И я рисовал. Тёмные стремительные линии, оставленные чёрным угольком, медленно раскрывали взору гордую тонкую шею, хрупкие плечи и лёгкие линии ключиц. Я растушёвывал каждую черту, чтобы сделать изображение ярче, объёмнее, естественнее. Солнце изливало на бумагу свет, показывая плавные переходы каждого штриха, контура, каждого оставленного мною следа. В моих глазах снова вспыхнул образ Лили: я понял, какие хочу изобразить губы, носик, брови и… глаза. Нет, её глаза слишком хороши, чтобы рисовать их, заглянув в эту глубину всего пару раз. Я начал с бровей: тёмные и изящно-широкие, предающие её лицу особую естественность и выразительность, женственность и оригинальность. Я прорисовывал каждую линию, я восстанавливал в памяти воспоминания трёхдневной давности… Чёрт подери, что со мной?! Точно вспышкой мне дало в глаза и заставило отшатнуться от мольберта. Не может быть, я рисовал её! Я смотрел на эту длинную шею, которая говорила об её осанке, на этот смелый разлёт бровей, на аккуратный носик и покатые плечи. На начинающие проявляться глаза, на вырисовывающиеся мелкими штрихами губы и чувствовал, что становлюсь сумасшедшим. Время… уже далеко за полдень и новые переливы солнца предавали её смутным чертам, чёрным на белом, какую-то особенно чарующую грусть и нежность. Я сравнивал её портрет с тем лицом, что помнил.


— Исчезни из моей головы, — прошептал я и разорвал портрет на две части.


«Сумасшедший психопат», — констатировало моё подсознание, и все подспудные мысли зааплодировали ему в поддержку. Пыхтя от раздражения, я чувствовал себя в самом гадком состоянии, которое когда-либо со мною было. Твою мать, что это такое?! Я бросил разорванное мною великолепие в горящий камин в гостиной и вернулся на кухню к своему холодному кофе.
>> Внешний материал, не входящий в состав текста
theorem RoundTrip.stc (d b z p w i) : RoundTrip.Statement (.stc d b z p w i) := by
  refine ⟨rfl, ?_⟩
  show decodeStrand (cat 67#7 (cat 0#1 (cat d (cat b (cat z (cat p (cat w i rfl) rfl) rfl) rfl) rfl) rfl) rfl) = _
  unfold decodeStrand; rw [majorOpcode_cat _ _ 67 rfl]
  show ite _ _ _ = _
  simp [bits_cat_low, bits_cat_high, bits_all] <;> rfl

theorem RoundTrip.ldcx (d b z w x) : RoundTrip.Statement (.ldcx d b z w x) := by
  refine ⟨rfl, ?_⟩
  show decodeStrand (cat 68#7 (cat 0#1 (cat d (cat b (cat z (cat 0#1 (cat w x rfl) rfl) rfl) rfl) rfl) rfl) rfl) = _
  unfold decodeStrand; rw [majorOpcode_cat _ _ 68 rfl]
  show ite _ _ _ = _
  simp [bits_cat_low, bits_cat_high, bits_all] <;> rfl

theorem RoundTrip.stcx (d b z w x) : RoundTrip.Statement (.stcx d b z w x) := by
  refine ⟨rfl, ?_⟩
  show decodeStrand (cat 69#7 (cat 0#1 (cat d (cat b (cat z (cat 0#1 (cat w x rfl) rfl) rfl) rfl) rfl) rfl) rfl) = _
  unfold decodeStrand; rw [majorOpcode_cat _ _ 69 rfl]
  show ite _ _ _ = _
  simp [bits_cat_low, bits_cat_high, bits_all] <;> rfl

theorem RoundTrip.ldg (d b z f w i) : RoundTrip.Statement (.ldg d b z f w i) := by
  refine ⟨rfl, ?_⟩
  show decodeStrand (cat 70#7 (cat 0#1 (cat d (cat b (cat z (cat f (cat w i rfl) rfl) rfl) rfl) rfl) rfl) rfl) = _
  unfold decodeStrand; rw [majorOpcode_cat _ _ 70 rfl]
  show ite _ _ _ = _
  simp [bits_cat_low, bits_cat_high, bits_all] <;> rfl

theorem RoundTrip.stg (d b z f w i) : RoundTrip.Statement (.stg d b z f w i) := by
  refine ⟨rfl, ?_⟩
  show decodeStrand (cat 71#7 (cat 0#1 (cat d (cat b (cat z (cat f (cat w i rfl) rfl) rfl) rfl) rfl) rfl) rfl) = _
  unfold decodeStrand; rw [majorOpcode_cat _ _ 71 rfl]
  show ite _ _ _ = _
  simp [bits_cat_low, bits_cat_high, bits_all] <;> rfl

theorem RoundTrip.ldo (d b z w i) : RoundTrip.Statement (.ldo d b z w i) := by
  refine ⟨rfl, ?_⟩
  show decodeStrand (cat 72#7 (cat 0#1 (cat d (cat b (cat z (cat 0#1 (cat w i rfl) rfl) rfl) rfl) rfl) rfl) rfl) = _
  unfold decodeStrand; rw [majorOpcode_cat _ _ 72 rfl]
  show ite _ _ _ = _
  simp [bits_cat_low, bits_cat_high, bits_all] <;> rfl

theorem RoundTrip.sto (d b z w i) : RoundTrip.Statement (.sto d b z w i) := by
  refine ⟨rfl, ?_⟩
  show decodeStrand (cat 73#7 (cat 0#1 (cat d (cat b (cat z (cat 0#1 (cat w i rfl) rfl) rfl) rfl) rfl) rfl) rfl) = _
  unfold decodeStrand; rw [majorOpcode_cat _ _ 73 rfl]
  show ite _ _ _ = _
  simp [bits_cat_low, bits_cat_high, bits_all] <;> rfl

theorem RoundTrip.ldd (d h x l w i) : RoundTrip.Statement (.ldd d h x l w i) := by
  refine ⟨rfl, ?_⟩
  show decodeStrand (cat 74#7 (cat 0#1 (cat d (cat h (cat x (cat l (cat w i rfl) rfl) rfl) rfl) rfl) rfl) rfl) = _
  unfold decodeStrand; rw [majorOpcode_cat _ _ 74 rfl]
  show ite _ _ _ = _
  simp [bits_cat_low, bits_cat_high, bits_all] <;> rfl

theorem RoundTrip.lddQ (q p z h x l w i) : RoundTrip.Statement (.lddQ q p z h x l w i) := by
  refine ⟨rfl, ?_⟩
  show decodeStrand (cat 75#7 (cat 0#1 (cat q (cat p (cat z (cat h (cat x (cat l (cat w i rfl) rfl) rfl) rfl) rfl) rfl) rfl) rfl) rfl) = _
  unfold decodeStrand; rw [majorOpcode_cat _ _ 75 rfl]
  show ite _ _ _ = _
  simp [bits_cat_low, bits_cat_high, bits_all] <;> rfl

theorem RoundTrip.std (d h x l w i) : RoundTrip.Statement (.std d h x l w i) := by
  refine ⟨rfl, ?_⟩
  show decodeStrand (cat 76#7 (cat 0#1 (cat d (cat h (cat x (cat l (cat w i rfl) rfl) rfl) rfl) rfl) rfl) rfl) = _
  unfold decodeStrand; rw [majorOpcode_cat _ _ 76 rfl]
  show ite _ _ _ = _
  simp [bits_cat_low, bits_cat_high, bits_all] <;> rfl

theorem RoundTrip.ldh (d a w) : RoundTrip.Statement (.ldh d a w) := by
  refine ⟨rfl, ?_⟩
  show decodeStrand (cat 77#7 (cat 0#1 (cat d (cat a (cat 0#3 (cat w 0#5 rfl) rfl) rfl) rfl) rfl) rfl) = _
  unfold decodeStrand; rw [majorOpcode_cat _ _ 77 rfl]
  show ite _ _ _ = _
  simp [bits_cat_low, bits_cat_high, bits_all] <;> rfl

theorem RoundTrip.ldhQ (q p z a w) : RoundTrip.Statement (.ldhQ q p z a w) := by
  refine ⟨rfl, ?_⟩
  show decodeStrand (cat 78#7 (cat 0#1 (cat q (cat p (cat z (cat a (cat 0#3 (cat w 0#5 rfl) rfl) rfl) rfl) rfl) rfl) rfl) rfl) = _
  unfold decodeStrand; rw [majorOpcode_cat _ _ 78 rfl]
  show ite _ _ _ = _
  simp [bits_cat_low, bits_cat_high, bits_all] <;> rfl

theorem RoundTrip.sth (d a w) : RoundTrip.Statement (.sth d a w) := by
  refine ⟨rfl, ?_⟩
  show decodeStrand (cat 79#7 (cat 0#1 (cat d (cat a (cat 0#3 (cat w 0#5 rfl) rfl) rfl) rfl) rfl) rfl) = _
  unfold decodeStrand; rw [majorOpcode_cat _ _ 79 rfl]
  show ite _ _ _ = _
  simp [bits_cat_low, bits_cat_high, bits_all] <;> rfl

theorem RoundTrip.amoAdd (d a b s) : RoundTrip.Statement (.amoAdd d a b s) := by
  refine ⟨rfl, ?_⟩
  show decodeStrand (cat 80#7 (cat 0#1 (cat d (cat a (cat b (cat s 0#4 rfl) rfl) rfl) rfl) rfl) rfl) = _
  unfold decodeStrand; rw [majorOpcode_cat _ _ 80 rfl]
  show decodeAmo _ = _
  unfold decodeAmo
  simp [bits_cat_low, bits_cat_high, bits_all] <;> rfl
Выпив полчашки, я вылил остатки, морщась от гущи и горечи и ополоснув чашку, снова вернулся в гостиную. Сев на пол, я бесстрастно смотрел, как тлела бумага с лицом, которое не покидало мои мысли… Я вытащил «портрет», когда от него остался лишь обугленный уголок с легко изогнутой бровью и кончиками подкрученных густых ресниц. Я изучал его взглядом, долго и пристально. Обычная человеческая женская бровь, обычные женские ресницы. Нет в ней ничего особенного. Но какого я тогда хрена достал этот прожжённый кусок бумаги? Мысленно сплюнув, я встал с пола и пошёл в душ, бросив несчастный остаток её «брови» догорать в пламени. Я просто слишком впечатлительный. Этот позор Джессики сыграл со мной в нелёгкою, я остался без Сабы, естественно — это стресс. Не хватает мне ощущений! Не хватает эмоций! Что за чушь я себе возомнил?! Ведь, с другой стороны, где я смогу найти девушку, нормальную, адекватную девушку, которая могла бы делиться со мной и чувствами, и похотью? Разве настоящая чистая душа, которая может любить, способна беспрестанно хотеть для себя рабства, хотеть для себя боли, если так желает, так скажем, любимый человек? И будет ли любимый человек хотеть боли для того, от кого ждёт светлых чувств? «Нет», — ответил я себе, «спроси у своего дедули», — смеялось над моим анализом подсознание. М-да, прекраснейший совет, учитывая то, что дед не знает, чем так увлечён его любезный внук!